— Work task —
Once you find the line containing "(s.registerBad c n (.seamld" in the data below, copy it and each following line exactly, up to and including the line containing "let addr := (u.reg a.toNat).toNat", and nothing else.

--- --- ---

/-- R87, R90, R203, R205, R212, R213, R215, R216: a fault of the decode is known before any hold: `seamld` traps without
privilege and `xseam` without a binding; `seamld` refuses a request with its reason and index, the first that a limit gives
in the table's order, binds an image or unbinds an entry; `xseam` of an unbound number is SEAM_UNBOUND, and of a bound one
starts a run with cleared temporaries and the sources read. Where it rests on the model's own choices, these are log entries
16, 17, 74. -/
def Obligations.SeamInstructions : Prop :=
  -- the limits: reasons 0x01 to 0x0A
  (∀ (s : State) (c addr : Nat) (v : W32),
    let op := v.toNat / 2 ^ 29
    let cnt := v.toNat / 2 ^ 22 % 2 ^ 7
    let start := v.toNat / 2 ^ 9 % 2 ^ 13
    let b := (s.core c).bind (v.toNat / 2 ^ 6 % 8)
    let u (i : Nat) : Option Instr := decodeUop (BitVec.ofNat 64 (s.scratchNum c (addr + 8 * i) 8))
    -- word j is a loop of the words j + 1 to e, run at most k times
    let loopAt (j e k : Nat) : Prop := ∃ f a last n, u j = some (.uopLoop f a last n) ∧ last.toNat = e ∧ n.toNat = k
    let inBody (i e k : Nat) : Prop := ∃ j, j < cnt ∧ loopAt j e k ∧ j < i ∧ i ≤ e
    let badLoop (i : Nat) : Prop := ∃ e k, loopAt i e k ∧ ¬ (i < e ∧ e + 1 < cnt ∧ 1 ≤ k ∧ k ≤ 16 ∧
      ∀ j, i < j → j ≤ e → u j ≠ some .uopEnd ∧ (∀ d m, ¬ loopAt j d m) ∧ ∀ m q x y z, u j ≠ some (.uopShfl m q x y z))
    let badBranch (i : Nat) : Prop := ∃ z a t, u i = some (.uopBrf z a t) ∧ ¬ (i < t.toNat ∧ t.toNat < cnt ∧
      (∀ e k, inBody i e k → t.toNat ≤ e + 1) ∧ ((∀ e k, ¬ inBody i e k) → ∀ e k, ¬ inBody t.toNat e k))
    -- a sum in which a word of a body counts as often as its loop may run
    let charge (f : Option Instr → Nat) (n : Nat) : Prop := ∃ times : Nat → Nat,
      (∀ i e k, inBody i e k → times i = k) ∧ (∀ i, (∀ e k, ¬ inBody i e k) → times i = 1) ∧
      n = ((List.range cnt).map fun i => f (u i) * times i).sum
    let cost (x : Option Instr) : Nat := match x with
      | some (.uopFadd _ _ _ _ _) => 2
      | some (.uopFmul _ _ _ _ _) => 2
      | some (.uopFma _ _ _ _ _ _) => 2
      | some (.uopCvt _ _ _ _ _) => 2
      | some (.uopPack _ _ _ _ _ _) => 2
      | some (.uopShfl _ _ _ _ _) => 2
      | some (.uopLld _ _ _ _) => 4
      | _ => 1
    let load (x : Option Instr) : Nat := match x with
      | some (.uopLld _ _ _ _) => 1
      | _ => 0
    let store (x : Option Instr) : Nat := match x with
      | some (.uopLst _ _ _ _) => 1
      | _ => 0
    let bad : List Prop := [
      1 < op ∨ (op = 0 ∧ (cnt = 0 ∨ 64 < cnt)) ∨ (op = 1 ∧ (cnt ≠ 0 ∨ start ≠ 0)),
      b.state = .free,
      addr % 8 ≠ 0 ∨ 0x80000 < addr + 8 * cnt,
      ∀ r, AMap.find? (s.core c).regions b.ctx = some r → start < 1024 * r ∨ 1024 * r + 1024 < start + cnt,
      ∃ n i j, n < 64 ∧ ((s.core c).seamEntry b.ctx n).getLsbD 31 = true ∧ i < cnt ∧
        j < (((s.core c).seamEntry b.ctx n).extractLsb' 0 7).toNat ∧
        start + i = (((s.core c).seamEntry b.ctx n).extractLsb' 7 13).toNat + j,
      ∃ i, i < cnt ∧ u i = none,
      u (cnt - 1) ≠ some .uopEnd ∨ ∃ i, i + 1 < cnt ∧ u i = some .uopEnd,
      ∃ i, i < cnt ∧ (badLoop i ∨ badBranch i),
      ∃ n, charge cost n ∧ 512 < n,
      ∃ n, (charge load n ∧ 4 < n) ∨ (charge store n ∧ 2 < n)]
    let refuses (why : Nat) : Prop := ∃ i, s.seamFault c addr v = some (why, i)
    -- OP 1 makes the first two checks only
    (∀ w, w < 10 → (op = 1 → w < 2) → bad.getD w False → (∀ k, k < w → ¬ bad.getD k False) → refuses (w + 1)) ∧
    ((∀ w, w < 10 → (op = 1 → w < 2) → ¬ bad.getD w False) → s.seamFault c addr v = none) ∧
    (∀ i, s.seamFault c addr v = some (6, i) → u i = none ∧ ∀ j, j < i → u j ≠ none) ∧
    ∀ i, s.seamFault c addr v = some (8, i) → (badLoop i ∨ badBranch i) ∧ ∀ j, j < i → ¬ (badLoop j ∨ badBranch j)) ∧
  (∀ (s : State) (c n len : Nat) (g : Guard) (a b : Reg), s.Alone c n len → (s.bindOf c n).priv = false →
    exec (.seamld g a b) s = .next (s.takeTrap c n (illegalTrap .privilege)) ∧
    (s.registerBad c n (.seamld g a b) = false → s.decodeFault c n (.seamld g a b) = some .privilege)) ∧
  (∀ (s : State) (c n len : Nat) (g : Guard) (a b : Reg), s.Runs c n len g [a.toNat, b.toNat] → (s.bindOf c n).priv = true →
    let u := s.slot c n
    let v := u.reg b.toNat
    let addr := (u.reg a.toNat).toNat
    let ctx := ((s.core c).bind (sldBind v)).ctx
    (∀ why i, s.seamFault c addr v = some (why, i) → exec (.seamld g a b) s =
      .next (s.takeTrap c n { cause := .seamResource, val := BitVec.ofNat 64 (why + 256 * i) })) ∧
    (s.seamFault c addr v = none → sldOp v = 1 → ∃ t, exec (.seamld g a b) s = .next t ∧ t.mem = s.mem ∧
      seamBound ((t.core c).seamEntry ctx (sldSeam v)) = false ∧ t.slot c n = u.goto (pcAdd u.pc len)) ∧
    (s.seamFault c addr v = none → sldOp v = 0 → (s.core c).runsIn ctx (sldStart v) (sldCount v) = true →
      exec (.seamld g a b) s = .next s) ∧
    (s.seamFault c addr v = none → sldOp v = 0 → (s.core c).runsIn ctx (sldStart v) (sldCount v) = false →
      ∃ t, exec (.seamld g a b) s = .next t ∧ t.mem = s.mem ∧ t.slot c n = u.goto (pcAdd u.pc len) ∧
        (t.core c).seamEntry ctx (sldSeam v) = BitVec.ofNat 32 (2 ^ 31 + sldStart v * 2 ^ 7 + sldCount v) ∧
        ∀ i, i < sldCount v → (t.core c).cword (sldStart v + i) = BitVec.ofNat 64 (s.scratchNum c (addr + 8 * i) 8))) ∧
  (∀ (s : State) (c n len : Nat) (g : Guard) (k : BitVec 6) (d a b e : Reg) (p : PredNo) (imm : W32),
    let u := s.slot c n
    let x := (s.core c).seamEntry (s.bindOf c n).ctx k.toNat
    (s.Alone c n len → x.getLsbD 31 = false → exec (.xseam g k d a b e p imm) s = .next (s.takeTrap c n (illegalTrap .seamUnbound)) ∧
      (s.registerBad c n (.xseam g k d a b e p imm) = false →
        s.decodeFault c n (.xseam g k d a b e p imm) = some .seamUnbound)) ∧
    (s.Runs c n len g [a.toNat, b.toNat, e.toNat, d.toNat, d.toNat + 1] → x.getLsbD 31 = true →
      ∃ t r, exec (.xseam g k d a b e p imm) s = .next t ∧ t.mem = s.mem ∧ t.slot c n = { u with hold := .seam, seam := some r } ∧
        r.idx = 0 ∧ r.start = (x.extractLsb' 7 13).toNat ∧ r.q = List.replicate 8 0 ∧ r.buf = [] ∧ r.lo = none ∧ r.hi = none ∧
        r.pr = none ∧ r.loop = none ∧ r.d = d ∧ r.p = p ∧
        r.srcs = [u.reg a.toNat, u.reg b.toNat, u.reg e.toNat, u.reg d.toNat, u.reg (d.toNat + 1), imm] ∧
        r.words = (List.range (x.extractLsb' 0 7).toNat).map fun i => (s.core c).cword (r.start + i)))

--- --- ---

— Task answer —
    (s.registerBad c n (.seamld g a b) = false → s.decodeFault c n (.seamld g a b) = some .privilege)) ∧
  (∀ (s : State) (c n len : Nat) (g : Guard) (a b : Reg), s.Runs c n len g [a.toNat, b.toNat] → (s.bindOf c n).priv = true →
    let u := s.slot c n
    let v := u.reg b.toNat
    let addr := (u.reg a.toNat).toNat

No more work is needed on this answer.